Two coal-seam gas projects, expected to cost more than A$30 billion ($32.7 billion), are proceeding near the Queensland port of Gladstone. Santos Ltd. (STO), Australia’s third-largest oil producer, and BG Group Plc, the U.K.’s third-biggest gas producer, will start hiring the first of more than 10,000 construction workers needed for the two projects this year.


‘Strongest Signal’


“It is significant that the terms of trade are running above what they were forecasting,” said RBC’s Ong. “At the end of the day, that’s what’s going to drive stronger business investment and income and employment. So I think that is your strongest signal of a tightening bias and why you would need to hike.”


A central bank report last week showed loans provided by Australian banks and finance companies increased 0.6 percent in March from the previous month, matching the biggest monthly advance since January 2009.


Lending to companies gained 1 percent in March, the biggest rise since October 2008 and the third straight monthly gain, it showed. Business lending had declined for six consecutive months through December, falls noted by the RBA in its statements.


Australia had its biggest annual increase in jobs on record last year and employers added more workers in March than economists forecast, lowering the jobless rate to 4.9 percent.


“Most leading indicators suggest further growth in employment, though most likely at a slower pace than in 2010,” Stevens said today. “Reports of skills shortages remain confined, at this point, to the resources and related sectors.”


Wage Growth


Growth in wages has returned to levels seen prior to the global recession, he said.


The Reserve Bank in February raised its forecast for 2011 growth to 4.25 percent, from a November prediction of 3.75 percent, saying flood rebuilding will accelerate in the second half.

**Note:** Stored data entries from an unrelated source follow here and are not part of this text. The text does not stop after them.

-- ==== Sys2Proof/Certificates/Slice0/Obligations.lean ====
section
/-! DEFINITION. The statements for the provers: what every step keeps, what each command does where it goes on, and what the register file answers. Where a statement says Ends, Settles, Answers, Mirrors or Receives (Sys2Proof/Safety.lean), it says that exec answers a next state. -/

open Sys2Proof Sys2Proof.Machine

/-- A step takes the command at the front of the queue and is that command's effect on the rest; on an empty queue the block idles (the model's choice, DESIGN CHOICE, log 8). -/
def Obligations.StepRunsFront : Prop :=
  (∀ (c : Instr) (rest : List Instr) (s : State), s.pending = c :: rest → step s = exec c { s with pending := rest }) ∧
    ∀ s : State, s.pending = [] → step s = .next s

/-- What a reset leaves: no command waits, the memories list nothing (that an unlisted byte of HBM reads 0 is the model's choice, DESIGN CHOICE, log 3), both instances stand in Dawn's ROM stage and wait for the flash, and the registers read the reset values of spec/19, spec/16 R357, spec/13 R286, spec/12 R266 and spec/18 R409: the identity with the instance's own bit, `trace_min` 16, the four `next_due` all ones, the Kitchen's, the Foyer's and the Stairwell's as their tables give them, and every other register 0. -/
def Obligations.ResetLeaves : Prop :=
  let r := State.reset
  MemOk r ∧ r.hbm = [] ∧ r.pending = [] ∧ r.tick = 0 ∧ r.powered = true ∧ r.flash.waiting = [(.A, .dawn), (.B, .dawn)] ∧ r.flash.holder = none ∧
    ∀ i : InstId, (getInst r i).hearth.stage = .rom ∧ inReset r i = false ∧ (mir r i).seqs = [] ∧ (mir r i).kitchen.steps = [] ∧
      regRead r i 0x100 = BitVec.ofNat 64 (16384 + 2 ^ 32 * 262144) ∧ regRead r i 0x108 = BitVec.ofNat 64 (8192 + 2 ^ 32 * 4096) ∧
      regRead r i 0x110 = BitVec.ofNat 64 (16384 + 2 ^ 32 * 64) ∧ regRead r i 0x118 = BitVec.ofNat 64 (4 + 2 ^ 4 * 2 + 2 ^ 8 * 1 + 2 ^ 16 * 3) ∧
      regRead r i 0x138 = BitVec.ofNat 64 (16384 + 2 ^ 32 * 262144) ∧ regRead r i 0x200 = 4096 ∧ regRead r i 0x208 = 57344 ∧
      regRead r i 0xC08 = BitVec.ofNat 64 (200 + 2 ^ 16 * 100000) ∧
      regRead r i 0x000 = BitVec.ofNat 64 (0x5348 + 2 ^ 16 * 0xB0 + 2 ^ 32 * (if i = .A then 0 else 1)) ∧
      regRead r i 0xD28 = BitVec.ofNat 64 (2 ^ 32 * 16) ∧ (∀ l, l < 4 → regRead r i (0x1488 + 32 * l) = BitVec.ofNat 64 (2 ^ 48 - 1)) ∧
      ∀ off, off < 0x10000 → off % 8 = 0 →
        off ∉ [0x000, 0x100, 0x108, 0x110, 0x118, 0x138, 0x200, 0x208, 0xC08, 0xD28, 0x1488, 0x14A8, 0x14C8, 0x14E8] → regRead r i off = 0

/-- Every step keeps the byte memories, HBM, the host's and every outpost's Larder, in canonical form, so that equal memories are equal lists (spec/01 R18-R20, spec/07 R155). -/
def Obligations.MemoryKept : Prop := ∀ (s t : State), MemOk s → step s = .next t → MemOk t

/-- No command's effect touches the queue, and none gives back a free value it took; queue and counter are the model's own (DESIGN CHOICE, log 2). -/
def Obligations.QueueKept : Prop := ∀ (c : Instr) (s t : State), exec c s = .next t → t.pending = s.pending ∧ s.free ≤ t.free

/-- Every command goes on, or stops at one of the undefined cases of spec/00 R12 that a command can meet, by its number; none is refused. -/
def Obligations.NeverRefused : Prop := ∀ (c : Instr) (s : State), (∃ t, exec c s = .next t) ∨ ∃ n ∈ [2, 3, 4, 5, 6, 7, 8, 10, 11, 12, 13], StopsAt c s n

/-- The tick is the package's one clock: only TICK and the two changes of power write it (spec/19 R418, spec/20 R433, R435). -/
def Obligations.TickKept : Prop := ∀ (c : Instr) (s t : State), c ≠ .tick → c ≠ .powerOnReset → c ≠ .powerLoss → exec c s = .next t → t.tick = s.tick

/-- In split mode no command of one instance changes anything of the other but the digest pairs that it has been sent, of which it is the replica (spec/17 R379), and none that an outpost receives from outside changes anything of either (spec/01 R15, R17). An access acts for the instance whose slice it reaches (R23), an outpost's command for the instance that owns it, whose row it is, or whose channel the message came by (`actsFor`); the pairs are sent as a drive's command ends, and by no other command. Left out are the commands that are not one instance's: power, the resets of the package and TICK, which are both's; the flash bus's grant, which is the package's; MORNING, which may change the mode of the pair; the heartbeats, and the mirror's and the takeover's messages, by which twins meet. -/
def Obligations.SplitIsolation : Prop :=
  (∀ (c : Instr) (i : InstId) (s t : State), actsFor s c = some i → (getInst s (Machine.other i)).place.split = true → exec c s = .next t →
    (∃ ps, getInst t (Machine.other i) = { getInst s (Machine.other i) with rel := { (getInst s (Machine.other i)).rel with digestsIn := (getInst s (Machine.other i)).rel.digestsIn ++ ps } }) ∧
    (c ≠ .flushComplete i → c ≠ .bulkImageDurable i → (∀ ok, c ≠ .driveCompletion i ok) → getInst t (Machine.other i) = getInst s (Machine.other i))) ∧
  ∀ (o : Nat) (h : RowHandle) (lane low plan off : Nat) (data : List Byte) (s t : State),
    ∀ c ∈ [Instr.drawList o, .keystreamBlock o h lane low, .classMapLoaded o plan lane, .larderGranuleWrite o off data], exec c s = .next t → ∀ i, getInst t i = getInst s i

/-- Each kind of state is written by few commands: all but those named leave the flash die and its bus, the board drive's other ranges, the host's memory, the calibration registers, the resets and the power as they were, and those that write no HBM leave every byte of it (spec/01 R25, spec/13 R276, spec/14 R308, spec/20 R433-R436). -/
def Obligations.KindsKept : Prop :=
  ∀ (c : Instr) (s t : State), exec c s = .next t →
    (mayWriteFlash c = false → t.flash = s.flash) ∧ (mayWriteHost c = false → ∀ a, memGet t.host a = memGet s.host a) ∧
    (mayTrim c = false → t.calib = s.calib) ∧ (mayReset c = false → t.cap = s.cap ∧ t.powered = s.powered) ∧
    (keepsHbm c = true → ∀ a, memGet t.hbm a = memGet s.hbm a) ∧ ((∀ j w, c ≠ .driveRange j w) → t.board = s.board)

/-- Nothing of the mirrored state of a running active twin changes unless the mirror stream's last message carries it as it is after the change, while the mirror is SYNCING or CURRENT and the instance's FAIL has not ended the stream (spec/17 R361, R363, R364, R366; that nothing follows the FAIL is DEDUCED, log 112). Left out are the commands that change which twin is active or what the pair is: power, the resets of the package, the flash bus's grant, the heartbeats, and the mirror's and the takeover's messages. -/
def Obligations.MirrorCarries : Prop :=
  ∀ (c : Instr) (i : InstId) (s t : State), (actsFor s c = some i ∨ (∃ w, c = .morning i w) ∨ c = .tick) → running s i = true → exec c s = .next t →
    (getInst t i).rel.active = true → ((getInst t i).rel.mirror = .syncing ∨ (getInst t i).rel.mirror = .current) → streamEnded t i = false → mir t i ≠ mir s i →
    ∃ m, (getInst t i).rel.streamOut.getLast? = some m ∧ m.img = mir t i

/-- A write of bytes reads back as they were written, leaves every other byte and the canonical form; memories in that form that read alike are the same. -/
def Obligations.MemoryWrites : Prop :=
  (∀ (m : Mem) (a : Nat) (bs : List Byte), Machine.Mem.wf m = true →
    Machine.Mem.wf (memPuts m a bs) = true ∧ memGets (memPuts m a bs) a bs.length = bs ∧
      ∀ b, b < a ∨ a + bs.length ≤ b → memGet (memPuts m a bs) b = memGet m b) ∧
  ∀ m n : Mem, Machine.Mem.wf m = true → Machine.Mem.wf n = true → (∀ a, memGet m a = memGet n a) → m = n

/-- A register reads zero in every bit that no field of it has, and an offset that no register occupies reads zero (spec/00 R9, R10). -/
def Obligations.ReservedReadZero : Prop :=
  ∀ (s : State) (i : InstId) (off : Nat), regRead s i off &&& regReserved (slotFields s i off) = 0 ∧
    (slotFields s i off = [] → regRead s i off = 0)

/-- The 36 status bits and the fields they stand for are one and the same (spec/14 R311). -/
def Obligations.StatusRoundTrip : Prop := ∀ (q : Irq) (v : BitVec 36), irqStatus (irqPut q v) = v ∧ irqPut q (irqStatus q) = q ∧ (irqPut q v).enable = q.enable

/-- A write of 1 to a context's completion bit clears it, and it rises again at once where `cq_tail` differs from `cq_head`; a bit not written stays (R313). -/
def Obligations.CompletionBit : Prop :=
  ∀ (i : InstId) (v : BitVec 36) (k : Nat) (s : State), deaf s i = false → k < 16 →
    let left := fun t : State => (irqStatus (mir t i).irq).getLsbD k =
      if v.getLsbD k then decide ((getCtx (mir s i) k).cqTail ≠ (getCtx (mir s i) k).cqHead) else (irqStatus (mir s i).irq).getLsbD k
    Settles (.irqStatusClear i true irqStatusOff v.toNat) i s left ∧ (v.toNat < 2 ^ 32 → Settles (.irqStatusClear i false irqStatusOff v.toNat) i s left)

/-- The order of composition and the order of commands are strict and total: of two sequences, or two commands, with different ids exactly one comes first (spec/04 R82, spec/13 R284). -/
def Obligations.OrderStrict : Prop :=
  (∀ (m : Mirrored) (tick : Nat) (houses : List Nat) (a b c : Machine.Seq),
    (before m tick houses a b = true → before m tick houses b a = false) ∧
    (before m tick houses a b = true → before m tick houses b c = true → before m tick houses a c = true) ∧
    (a.r.localId ≠ b.r.localId → before m tick houses a b = true ∨ before m tick houses b a = true)) ∧
  ∀ (m : Mirrored) (a b c : MboxCmd),
    (cmdBefore m a b = true → cmdBefore m b a = false) ∧ (cmdBefore m a b = true → cmdBefore m b c = true → cmdBefore m a c = true) ∧
    (a.id ≠ b.id → cmdBefore m a b = true ∨ cmdBefore m b a = true)

/-- The outposts of a set rank in ascending order; a token id's sliver lies in the outpost of its rank and no other, as its local sliver in order; no outpost holds more local slivers than S, which the vocabulary's limit keeps within 512 (R152). -/
def Obligations.OutpostPartition : Prop :=
  ∀ su : RowSetup, su.outposts ≠ 0 →
    let d := suD su
    (∀ q, q < d → ∃ o ∈ outList su.outposts, rankOf su.outposts o = q ∧ ∀ p ∈ outList su.outposts, (p < o ↔ rankOf su.outposts p < q)) ∧
    (∀ v, v < su.vocab → ∃ o ∈ outList su.outposts, rankOf su.outposts o = v / 256 % d ∧ outOfSliver su (v / 256) = o ∧ v ∈ outIds su o ∧
      (outSlivers su o)[v / 256 / d]? = some (v / 256) ∧ ∀ p ∈ outList su.outposts, v ∈ outIds su p → p = o) ∧
    localSlivers su.vocab d = ((su.vocab + 255) / 256 + d - 1) / d ∧ (∀ o ∈ outList su.outposts, (outSlivers su o).length ≤ localSlivers su.vocab d) ∧
    (su.vocab ≤ vocabLimit su.outposts → localSlivers su.vocab d ≤ 512)

/-- A context reset sets a context's fields as CONTEXT_OPEN gives and everything else of it to its first value, and keeps its windows (spec/20 R437). -/
def Obligations.ContextReset : Prop :=
  ∀ (i : InstId) (w : Nat) (c : MboxCmd) (s : State), starts i w 0x20 openCase s c = true → openInvalid c = false →
    (getCtx (mir s i) (winCtx w)).isOpen = false →
    ∃ v, exec (.contextOpen i w) s = .next (closed i s (answerCmd i c aOk (foyerRound i (journalCtx i (winCtx w) v)))) ∧
      (w < 64 → winCtx w < (mir s i).ctxs.length →
        let x := getCtx (mir v i) (winCtx w)
        x.isOpen = true ∧ x.cfg = openCfg c ∧ x.sqTail = 0 ∧ x.sqHead = 0 ∧ x.cqHead = 0 ∧ x.cqTail = 0 ∧ x.stream = [] ∧ x.sqBadKind = 0 ∧
          x.irqCount = prm c 0x50 2 ∧ x.irqTicks = prm c 0x52 2 ∧ x.faultCause = 0 ∧ x.faulted = false ∧ x.cqHold = false ∧
          x.adm.level = 65536 * (x.adm.capacity : Nat) ∧ x.row.level = 65536 * (x.row.capacity : Nat) ∧ x.hbm.level = 65536 * (x.hbm.capacity : Nat) ∧
          x.acct = {} ∧ (mir v i).irq.cq.getLsbD (winCtx w) = false ∧ (mir v i).irq.mb.getLsbD (winCtx w) = false) ∧
      (∀ k, k ≠ winCtx w → getCtx (mir v i) k = getCtx (mir s i) k) ∧
      (mir v i).windows = (mir s i).windows

/-- Power-on and power loss (R433, R435, R440): both instances start anew, the board drive and the boot record stand; the tick starts at 0. What HBM holds is the model's choice (DESIGN CHOICE, log 3). That power loss leaves both instances held, and unpowered, until power-on, and what a reset does not name, is DEDUCED (log 76). A block reset holds its instance, empties what it held but for the board drive, and leaves the tick, HBM, the other instance, and the calibration registers of its hub part and of the outposts that are not the held one's, as they were (R433, R436). A Function Level Reset, and a write of the reset control, reset the instances they name and never the tick or HBM (R433, R434). -/
def Obligations.ResetsAndPower : Prop :=
  (∀ s : State,
    Goes .powerOnReset s (fun t => t.powered = true ∧ t.tick = 0 ∧ t.hbm = [] ∧ t.board = s.board ∧ t.flash.boot = s.flash.boot ∧ t.flash.holder = none ∧
      ∀ i, (getInst t i).rel.disk = (getInst s i).rel.disk ∧ (getInst t i).hearth.stage = .rom ∧ (getInst t i).mir = {} ∧ inReset t i = false) ∧
    Goes .powerLoss s (fun t => t.powered = false ∧ t.board = s.board ∧ t.flash.boot = s.flash.boot ∧ t.flash.holder = none ∧ t.flash.waiting = [] ∧
      ∀ i, (getInst t i).rel.disk = (getInst s i).rel.disk ∧ (getInst t i).mir = {} ∧ inReset t i = true)) ∧
  (∀ (i : InstId) (s : State), s.powered = true → inReset s i = false →
    Goes (.blockReset i) s (fun t => inReset t i = true ∧ inReset t (Machine.other i) = inReset s (Machine.other i) ∧ t.tick = s.tick ∧ t.hbm = s.hbm ∧
      t.host = s.host ∧ getInst t (Machine.other i) = getInst s (Machine.other i) ∧ (getInst t i).rel.disk = (getInst s i).rel.disk ∧
      (getInst t i).mir = {} ∧ (getInst t i).liveness = 0 ∧ t.flash.boot = s.flash.boot ∧ t.calib = calibKept i s ∧
      (∀ o, (getOutpost t o).owner ≠ some i) ∧ (∀ o, (getOutpost s o).owner ≠ some i → (getOutpost t o).larder = (getOutpost s o).larder ∧
        (getOutpost t o).rows = (getOutpost s o).rows ∧ (getOutpost t o).owner = (getOutpost s o).owner))) ∧
  (∀ s : State, s.powered = true →
    Goes .functionLevelReset s (fun t => inReset t .A = true ∧ inReset t .B = true ∧ t.tick = s.tick ∧ t.hbm = s.hbm) ∧
    ∀ a b : Bool, Goes (.resetControlWrite a b) s (fun t => inReset t .A = (a || inReset s .A) ∧ inReset t .B = (b || inReset s .B) ∧
      t.tick = s.tick ∧ t.hbm = s.hbm ∧ (a = false → t.a = s.a) ∧ (b = false → t.b = s.b)))

/-- A powered package's tick counts one microsecond, and the queue stands (R418); that the 48-bit tick goes on from 2^48 - 1 at 0 is the model's choice (DESIGN CHOICE, log 85). The liveness word of an instance that is not held advances by 1, modulo 2^32, and nothing else changes (R419). -/
def Obligations.TimePasses : Prop :=
  (∀ s : State, s.powered = true → Goes .tick s (fun t => t.tick = (s.tick + 1) % 2 ^ 48 ∧ t.powered = true ∧ t.pending = s.pending)) ∧
  (∀ (i : InstId) (s : State), inReset s i = false →
    Goes (.livenessAdvance i) s (fun t => OnlyInst i s t ∧ getInst t i = { getInst s i with liveness := ((getInst s i).liveness + 1) % 2 ^ 32 }))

It will update those estimates in its quarterly monetary policy statement to be released on May 6.


Stevens boosted the benchmark lending rate by 175 basis points from early October 2009 to November last year from a half-century low of 3 percent during the global financial crisis.


Treasurer Wayne Swan welcomed today’s decision, saying it is “good news for the many Australian households and businesses doing it tough in our patchwork economy, with the higher dollar making things even tougher in some sectors.”


Swan will release the nation’s budget on May 10.